Stored data entries:
──────
-- ==== Sys2Proof/Tests/Slice0.lean ====
section
/-! SUPPORT. Tests of the author's own: malformed terms are refused, a few single steps, and for each statement of the obligations a
witness that the hypotheses of its clauses can be met together, at boundary values. The expected results are read from the spec. -/

namespace Sys2Proof.Tests

-- Each `decide +kernel` waits for the kernel's check of everything before it; one at a time, so that they do not wait in a thread each.
set_option Elab.async false

open Sys2Proof Sys2Proof.Machine

/-- Saend runs and channel 0, of slice 0, has a session of version 3.2. -/
def up : Machine.State := { State.reset with boot := { ready := true, stage := 3 }, ctl := { chans := [(0, { session := some 0x0302 })] } }

/-- A call on channel 0. -/
def call (ws : List Word) : Call := ⟨0, 1, ws, []⟩

/-- `up` with another record of channel 0. -/
def upC (f : Channel → Channel) : Machine.State := setChan 0 (f (chanOf up 0)) up

/-- `up` with its control complex rewritten. -/
def upCtl (f : Control → Control) : Machine.State := { up with ctl := f up.ctl }

def upBoot (f : Boot → Boot) : Machine.State := { up with boot := f up.boot }
def upPon (f : Pon → Pon) : Machine.State := { up with pon := f up.pon }
def upFwd (f : Fwd → Fwd) : Machine.State := { up with fwd := f up.fwd }
def upTime (f : TimeBase → TimeBase) : Machine.State := { up with time := f up.time }
def upCiph (f : Cipher → Cipher) : Machine.State := { up with ciph := f up.ciph }
def upTdm (f : Tdm → Tdm) : Machine.State := { up with tdm := f up.tdm }
def upRed (f : Redund → Redund) : Machine.State := { up with red := f up.red }

/-- An allocation of ONU 0 on the G-pier, under Alloc-ID 1024. -/
def alloc0 : Alloc := { onu := 0, pier := 0, line := 1024, mode := 0, policy := false, weight := 1, poll := 0, si := 0, siPhase := 0, rf := 0, ra := 0, rna := 0, rm := 0, place := 1, longProf := 0, shortProf := 0 }

/-- A waiting call of channel 0. -/
def ref0 : Ref := ⟨0, 1, 0x0130, 0⟩

/-- A transaction of channel 0. -/
def txn0 : Txn := ⟨1, 0, false, [], .opened, [], none⟩

/-- `up` with channel 1, of slice 1, which owns nothing of Span 0. -/
def foreign : Machine.State := setChan 1 { session := some 0x0302 } (upCtl fun x => { x with binds := [(1, 1)], slices := [0, 1] })

/-- A call on channel 1. -/
def call1 (ws : List Word) : Call := ⟨1, 1, ws, []⟩

/-- Whether a call passes the front-end checks, as the statements' hypothesis `Served` asks. -/
def ready (sp : CallSpec) (ws : List Word) (s : Machine.State) : Bool := decide (Served sp (call ws) s)

/-! ### Malformed terms -/

/-- R55: LENGTH has four bits; 16 payload words are no message, 15 are. -/
theorem test_call_of_16_words_refused : (call (List.replicate 16 0)).wf = false ∧ (call (List.replicate 15 0)).wf = true := by decide

/-! ### Witnesses: commands, calls and mailboxes -/

theorem witness_TheFrontCommandIsExecuted : State.reset.pending = [] ∧ ({ up with pending := [.slewComplete] } : Machine.State).pending ≠ [] := by decide +kernel

theorem witness_CallsAreCheckedFirst : let c := call [0];
    callRow (.pwrDomainGet c) = some (pwrDomainGetSpec, c) ∧ State.reset.boot.ready = false ∧
    64 ≤ (chanOf (upC fun x => { x with waiting := List.replicate 64 ref0 }) 0).waiting.length ∧
    (up.boot.ready = true ∧ (chanOf up 0).waiting.length < 64) ∧
    nextCall 0x0131 c (chanOf up 0) = true ∧ nextCall 0x0131 c (chanOf (upC fun x => { x with inq := [⟨headerOf 0x0131 c, true, false⟩, ⟨0, false, false⟩] }) 0) = true ∧
    nextCall 0x0131 c (chanOf (upC fun x => { x with inq := [⟨headerOf 0x0003 c, true, false⟩, ⟨0, false, false⟩] }) 0) = false ∧ nextCall 0x0FFF c (chanOf up 0) = true ∧
    (chanOf (upC fun x => { x with session := none }) 0).session = none ∧ pwrDomainGetSpec.code ≠ 0x0001 ∧ pwrDomainGetSpec.code ≠ 0x0003 ∧
    versionOf (upC fun x => { x with session := some 0x0200 }) 0 < openLoadSpec.intro ∧ callRow (.openLoad c) = some (openLoadSpec, c) ∧
    mayCall up sessionPingSpec 18 = true ∧ mayCall up pwrDomainSetSpec 1 = false ∧ pwrDomainGetSpec.lens.contains 2 = false ∧
    pwrDomainGetSpec.lens.contains c.words.length = true ∧ reservedSet pwrDomainGetSpec.used [0xFFFFFFFF] = true ∧
    introduced 0x0FFF (versionOf up 0) = false ∧ (chanOf up 0).session.isSome = true ∧ c.words.length ≤ 15 := by decide +kernel

theorem witness_CallsAreReadAndAnswered : let c := call [0x20]; let s := upC fun x => { x with inq := [⟨headerOf 0x0131 c, true, false⟩, ⟨0x20, false, false⟩], outMsgEn := false };
    let x := chanOf s 0;
    (headComplete x && (headMsg x.inq).map (·.w) = headerOf 0x0131 c :: c.words && (headMsg x.inq).all (!·.marked)) = true ∧
    headComplete (chanOf up 0) = false ∧ x.backlog = [] ∧ x.outMsgEn = false ∧ x.outq.length + 3 ≤ 64 ∧
    (let y := chanOf (upC fun x => { x with backlog := List.replicate 31 ⟨[0], false⟩ }) 0; y.backlog ≠ [] ∧ y.backlog.length < 32) := by decide +kernel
──────
- [TASK ITEM]: Every line above should be output exactly as it stands.

- [RESULT FOR THIS TASK]:
-- ==== Sys2Proof/Tests/Slice0.lean ====
section
/-! SUPPORT. Tests of the author's own: malformed terms are refused, a few single steps, and for each statement of the obligations a
witness that the hypotheses of its clauses can be met together, at boundary values. The expected results are read from the spec. -/

namespace Sys2Proof.Tests

-- Each `decide +kernel` waits for the kernel's check of everything before it; one at a time, so that they do not wait in a thread each.
set_option Elab.async false

open Sys2Proof Sys2Proof.Machine

/-- Saend runs and channel 0, of slice 0, has a session of version 3.2. -/
def up : Machine.State := { State.reset with boot := { ready := true, stage := 3 }, ctl := { chans := [(0, { session := some 0x0302 })] } }

/-- A call on channel 0. -/
def call (ws : List Word) : Call := ⟨0, 1, ws, []⟩

/-- `up` with another record of channel 0. -/
def upC (f : Channel → Channel) : Machine.State := setChan 0 (f (chanOf up 0)) up

/-- `up` with its control complex rewritten. -/
def upCtl (f : Control → Control) : Machine.State := { up with ctl := f up.ctl }

def upBoot (f : Boot → Boot) : Machine.State := { up with boot := f up.boot }
def upPon (f : Pon → Pon) : Machine.State := { up with pon := f up.pon }
def upFwd (f : Fwd → Fwd) : Machine.State := { up with fwd := f up.fwd }
def upTime (f : TimeBase → TimeBase) : Machine.State := { up with time := f up.time }
def upCiph (f : Cipher → Cipher) : Machine.State := { up with ciph := f up.ciph }
def upTdm (f : Tdm → Tdm) : Machine.State := { up with tdm := f up.tdm }
def upRed (f : Redund → Redund) : Machine.State := { up with red := f up.red }

/-- An allocation of ONU 0 on the G-pier, under Alloc-ID 1024. -/
def alloc0 : Alloc := { onu := 0, pier := 0, line := 1024, mode := 0, policy := false, weight := 1, poll := 0, si := 0, siPhase := 0, rf := 0, ra := 0, rna := 0, rm := 0, place := 1, longProf := 0, shortProf := 0 }

/-- A waiting call of channel 0. -/
def ref0 : Ref := ⟨0, 1, 0x0130, 0⟩

/-- A transaction of channel 0. -/
def txn0 : Txn := ⟨1, 0, false, [], .opened, [], none⟩

/-- `up` with channel 1, of slice 1, which owns nothing of Span 0. -/
def foreign : Machine.State := setChan 1 { session := some 0x0302 } (upCtl fun x => { x with binds := [(1, 1)], slices := [0, 1] })

/-- A call on channel 1. -/
def call1 (ws : List Word) : Call := ⟨1, 1, ws, []⟩

/-- Whether a call passes the front-end checks, as the statements' hypothesis `Served` asks. -/
def ready (sp : CallSpec) (ws : List Word) (s : Machine.State) : Bool := decide (Served sp (call ws) s)

/-! ### Malformed terms -/

/-- R55: LENGTH has four bits; 16 payload words are no message, 15 are. -/
theorem test_call_of_16_words_refused : (call (List.replicate 16 0)).wf = false ∧ (call (List.replicate 15 0)).wf = true := by decide

/-! ### Witnesses: commands, calls and mailboxes -/

theorem witness_TheFrontCommandIsExecuted : State.reset.pending = [] ∧ ({ up with pending := [.slewComplete] } : Machine.State).pending ≠ [] := by decide +kernel

theorem witness_CallsAreCheckedFirst : let c := call [0];
    callRow (.pwrDomainGet c) = some (pwrDomainGetSpec, c) ∧ State.reset.boot.ready = false ∧
    64 ≤ (chanOf (upC fun x => { x with waiting := List.replicate 64 ref0 }) 0).waiting.length ∧
    (up.boot.ready = true ∧ (chanOf up 0).waiting.length < 64) ∧
    nextCall 0x0131 c (chanOf up 0) = true ∧ nextCall 0x0131 c (chanOf (upC fun x => { x with inq := [⟨headerOf 0x0131 c, true, false⟩, ⟨0, false, false⟩] }) 0) = true ∧
    nextCall 0x0131 c (chanOf (upC fun x => { x with inq := [⟨headerOf 0x0003 c, true, false⟩, ⟨0, false, false⟩] }) 0) = false ∧ nextCall 0x0FFF c (chanOf up 0) = true ∧
    (chanOf (upC fun x => { x with session := none }) 0).session = none ∧ pwrDomainGetSpec.code ≠ 0x0001 ∧ pwrDomainGetSpec.code ≠ 0x0003 ∧
    versionOf (upC fun x => { x with session := some 0x0200 }) 0 < openLoadSpec.intro ∧ callRow (.openLoad c) = some (openLoadSpec, c) ∧
    mayCall up sessionPingSpec 18 = true ∧ mayCall up pwrDomainSetSpec 1 = false ∧ pwrDomainGetSpec.lens.contains 2 = false ∧
    pwrDomainGetSpec.lens.contains c.words.length = true ∧ reservedSet pwrDomainGetSpec.used [0xFFFFFFFF] = true ∧
    introduced 0x0FFF (versionOf up 0) = false ∧ (chanOf up 0).session.isSome = true ∧ c.words.length ≤ 15 := by decide +kernel

theorem witness_CallsAreReadAndAnswered : let c := call [0x20]; let s := upC fun x => { x with inq := [⟨headerOf 0x0131 c, true, false⟩, ⟨0x20, false, false⟩], outMsgEn := false };
    let x := chanOf s 0;
    (headComplete x && (headMsg x.inq).map (·.w) = headerOf 0x0131 c :: c.words && (headMsg x.inq).all (!·.marked)) = true ∧
    headComplete (chanOf up 0) = false ∧ x.backlog = [] ∧ x.outMsgEn = false ∧ x.outq.length + 3 ≤ 64 ∧
    (let y := chanOf (upC fun x => { x with backlog := List.replicate 31 ⟨[0], false⟩ }) 0; y.backlog ≠ [] ∧ y.backlog.length < 32) := by decide +kernel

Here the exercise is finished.